We now consider a typical example for this problem. If X is the concentration of glucose in certain substances, then a spectrophotometric method is used to measure the absorbance. This absorbance depends on the concentration X. The response Y is easy to measure with the spectrophotometric method, but the concentration on the other hand is not easy to measure. If we have n known concentrations, then the absorbance can be measured. If there is a linear relation between Y and Y, then a simple linear regression model can be made with these data.
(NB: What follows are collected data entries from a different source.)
/-- A raised record whose SOURCE names the page of its code, with context 0 and no run mark (R598, R599). -/
def recOf (code cls payload : Nat) : Raised :=
  { code, cls, source := code / 256, context := 0, payload := payload % 2 ^ 64, run := 0, key := 0 }

/-- A record enters the acceptance queue, or is dropped and counted (R600). Before the ring starts records are not kept
(R605). -/
def record (r : Raised) (s : State) : State :=
  if !on s F.GBK_STATUS_RUNNING then s
  else
    let q := s.gbk.queue.length
    if decide (256 ≤ q) || (decide (192 < q) && (r.cls == INFO || r.cls == PROV)) then
      let s1 : State := { s with gbk := { s.gbk with
        dropRun := s.gbk.dropRun + 1,
        dropCode := if s.gbk.dropRun = 0 then r.code else s.gbk.dropCode } }
      flag F.GBK_ERR_LOST (bump s1 F.GBK_LOST_LOST 1)
    else
      let r' := { r with drops := s.gbk.dropRun, dropCode := s.gbk.dropCode }
      let s1 : State := { s with gbk := { s.gbk with queue := s.gbk.queue ++ [r'], dropRun := 0, dropCode := 0 } }
      set s1 F.GBK_STATUS_QUEUED (q + 1)

/-- A record of code, class and payload. -/
def note (code cls payload : Nat) (s : State) : State := record (recOf code cls payload) s

/-- A flag and its record. -/
def report (f : Field) (code cls payload : Nat) (s : State) : State := note code cls payload (flag f s)

/-! Production counters (R189, R194). -/

def counter (s : State) (i : Nat) : Word := (look i s.tly.counters).getD 0

/-- A counter takes `n` more, modulo 2^64 (R188); a count of 0 is not listed. -/
def countUp (i n : Nat) (s : State) : State :=
  let v := counter s i + BitVec.ofNat 64 n
  { s with tly := { s.tly with
      counters := if v = 0 then dropKeys (· == i) s.tly.counters else store i v s.tly.counters } }

/-- A production counter counts unless the Tally is held in reset or has no clock, which it has not in PS3 (R189). -/
def prod (i n : Nat) (s : State) : State := if inReset s 0 || pwState s == 3 then s else countUp i n s

/-! Ledger records. -/

/-- Bytes 0 to 59 of a Ledger record (R613). -/
def lrecBytes (r : LRec) : List Byte :=
  leBytes 8 r.seq ++ leBytes 8 r.time ++ [BitVec.ofNat 8 r.kind, BitVec.ofNat 8 r.port, BitVec.ofNat 8 r.priv,
    BitVec.ofNat 8 r.flags] ++ leBytes 2 r.init ++ leBytes 2 0 ++ leBytes 4 r.target ++ leBytes 4 r.detail
    ++ wordBytes r.old ++ wordBytes r.new ++ leBytes 8 r.tb2 ++ leBytes 4 0

/-- CHAIN of a record, from the CHAIN of the record before it (R614). -/
def lrecChain (prev : BitVec 32) (r : LRec) : BitVec 32 := ~~~ crcFrom prev (lrecBytes r)

/-- A change enters the Ledger queue as its next record (R611 to R614). -/
def ledger (kind port priv flags init target detail : Nat) (old new : Word) (s : State) : State :=
  let r : LRec := { seq := get s F.LDG_SEQ_SEQ, time := ns0 s, kind, port, priv, flags, init, target, detail, old, new,
                    tb2 := ns2 s, chain := 0 }
  let c := lrecChain (BitVec.ofNat 32 (get s F.LDG_CHAIN_CHAIN)) r
  let s1 : State := { s with ldg := { s.ldg with queue := s.ldg.queue ++ [{ r with chain := c }] } }
  let s2 := set s1 F.LDG_SEQ_SEQ (get s F.LDG_SEQ_SEQ + 1)
  let s3 := set s2 F.LDG_CHAIN_CHAIN c.toNat
  set s3 F.LDG_STATUS_QUEUED s1.ldg.queue.length

/-- The queue passes its oldest record into the tail and, once it has started, the ring (R612, R615). -/
def ledgerPass (s : State) : State :=
  match s.ldg.queue with
  | [] => s
  | r :: q =>
    let running := on s F.LDG_STATUS_RUNNING
    let n := if running then get s F.LDG_STATUS_SIZE else 256
    let kept := if running then s.ldg.ring else s.ldg.tail
    let full := decide (n ≤ kept.length)
    let lost := (kept.head?.map LRec.seq).getD 0
    let tail := s.ldg.tail ++ [r]
    let tail' := tail.drop (tail.length - 256)
    let ring := s.ldg.ring ++ [r]
    let ring' := if running then ring.drop (ring.length - n) else s.ldg.ring
    let s1 : State := { s with ldg := { s.ldg with
      queue := q, tail := tail', ring := ring', overwrote := s.ldg.overwrote || full } }
    let s2 := set s1 F.LDG_STATUS_QUEUED q.length
    if full then
      let s3 := bump s2 F.LDG_OVERWRITTEN_COUNT 1
      if s.ldg.overwrote then s3 else note 0x1501 INFO lost s3
    else s2

/-- How the Ledger numbers a port and a privilege (R613). -/
def portCode : Port → Nat
  | .rgp => 0
  | .tga => 1
  | .core _ => 2
  | .tap => 3
  | .internal => 4

/-- The initiator ID of an access (R613, R627). -/
def accInit (acc : Acc) : Nat :=
  match acc.port with
  | .rgp => acc.init % 2 ^ 16
  | .tga => acc.init % 2 ^ 16
  | .core c => 0xFF00 + c
  | .tap => 0xFE00
  | .internal => 0

/-- FLAGS of an access (R613): bit 0 a 32-bit access, bit 1 the upper half. -/
def accFlags (acc : Acc) : Nat :=
  match acc.half with
  | .full => 0
  | .lo => 1
  | .hi => 3

/-! Results (R635 to R637). -/

/-- A result posts: SEQ, VALID and every other field of the result register at `a` change together; source RESULT of its page
is raised (R635, R657). -/
def post (a seq : Nat) (rest : Word) (s : State) : State :=
  raiseIrq (irqResult (pageOf a)) (wr s a (putAt (putAt rest 48 16 seq) 32 1 1))

/-- A result is posted and unconsumed. -/
def valid (s : State) (a : Nat) : Bool := bitsAt (rd s a) 32 1 == 1

/-- Record 0x0006: a wrong SEQ written back to the result register at `a` (R637, R664). -/
def wrongSeq (a : Nat) (s : State) : State :=
  record { recOf 0x0006 ADVISE a with source := pageOf a } s

/-- Record 0x0007: a command field at register `a` holds an undefined value (R21). -/
def undefinedField (a v : Nat) (s : State) : State :=
  record { recOf 0x0007 ADVISE (a + 2 ^ 32 * (v % 256)) with source := pageOf a } s

/-! Sync objects (R648 to R651). -/

/-- An agent adds an amount to an object, or the signal overflows (R651). -/
def syncSignal (o amount agent : Nat) (s : State) : State :=
  let v := get s (F.SYN_OBJ_VIEW0_VALUE o)
  if 2 ^ 32 ≤ v + amount then report F.SYN_ERR_OVERFLOW 0x1801 FAULT (o + 256 * agent) s
  else
    let s1 := set s (F.SYN_OBJ_VIEW0_VALUE o) (v + amount)
    let s2 := set s1 (F.SYN_OBJ_VIEW1_LAST_AGENT o) agent
    set s2 (F.SYN_OBJ_VIEW1_LAST_TIME o) (ns2 s)

/-- Source event `e` of an engine signals the objects of every valid SYN_MAP entry that names it (R649, R650). -/
def syncEvent (e agent : Nat) (s : State) : State :=
  if inReset s 0 then s
  else (List.range 64).foldl (fun s m =>
    if on s (F.SYN_MAP_VALID m) && get s (F.SYN_MAP_SOURCE m) == e then
      syncSignal (get s (F.SYN_MAP_OBJECT m)) (get s (F.SYN_MAP_AMOUNT m)) agent s
    else s) s

/-- A free value is used: the counter that every use reads advances. -/
def tickFree (s : State) : State := { s with freeCtr := s.freeCtr + 1 }

/-- Field `k` of a record, `w` bits wide, to which the spec gives no value in the case at hand (log 33); `tickFree` follows its use. -/
def openField (k w : Nat) (s : State) : Nat := Config.openField s.freeCtr k % 2 ^ w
Suppose we have an unknown concentration, which is difficult to measure, but we can measure the absorbance of this concentration. Is it possible to estimate this concentration with the measured absorbance? This is called the calibration problem.

Suppose we have a linear model Y = β0 + β1 X + ε and we have an observed value of the response Y, but we do not have the corresponding value of X. How can we estimate this value of X? The two most important methods to estimate X are the classical method and the inverse method.

The classical method is based on the simple linear regression model

Y = b0 + b1 X + ε    where  ε~N(0,σ2)

where the parameters b0 and b1 are estimated by Least Squares as β0 and β1 . At least two of the n values of X have to be distinct, otherwise we cannot ﬁt a reliable regression line. For a given value of X, say X0 (unknown), a Y value, say Y0(or random sample of k values of Y) is observed at the X0value. The problem is to estimate X0. The classical method uses a Y0value (or the mean of k values of Y0) to estimate X0, which is then estimated by $\hat{x_0}=\frac{\hat{Y_0}-\hat{\beta_0}} {\hat{\beta_1}}$.

The inverse estimator is the simple linear regression of X on Y. In this case, we have to ﬁt the model

X=α0+ α1Y+e           where  ε~N(0,σ2)

to obtain the estimator. Then the inverse estimator of X0 is

X0=α0+ α1Y+e

## How is the regression coefficient interpreted in simple regression?

The basic or unstandardized regression coefficient is interpreted as the predicted change in Y (i.e., the DV) given a one unit change in X (i.e., the IV). It is in the same units as the dependent variable.

• Note that there is another form of the regression coefficient that is important: the standardized regression coefficient. The standardized coefficient varies from –1.00 to +1.00 just like a simple correlation coefficient;
• If the regression coefficient is in standardized units, then in simple regression the regression coefficient is the same thing as the correlation coefficient.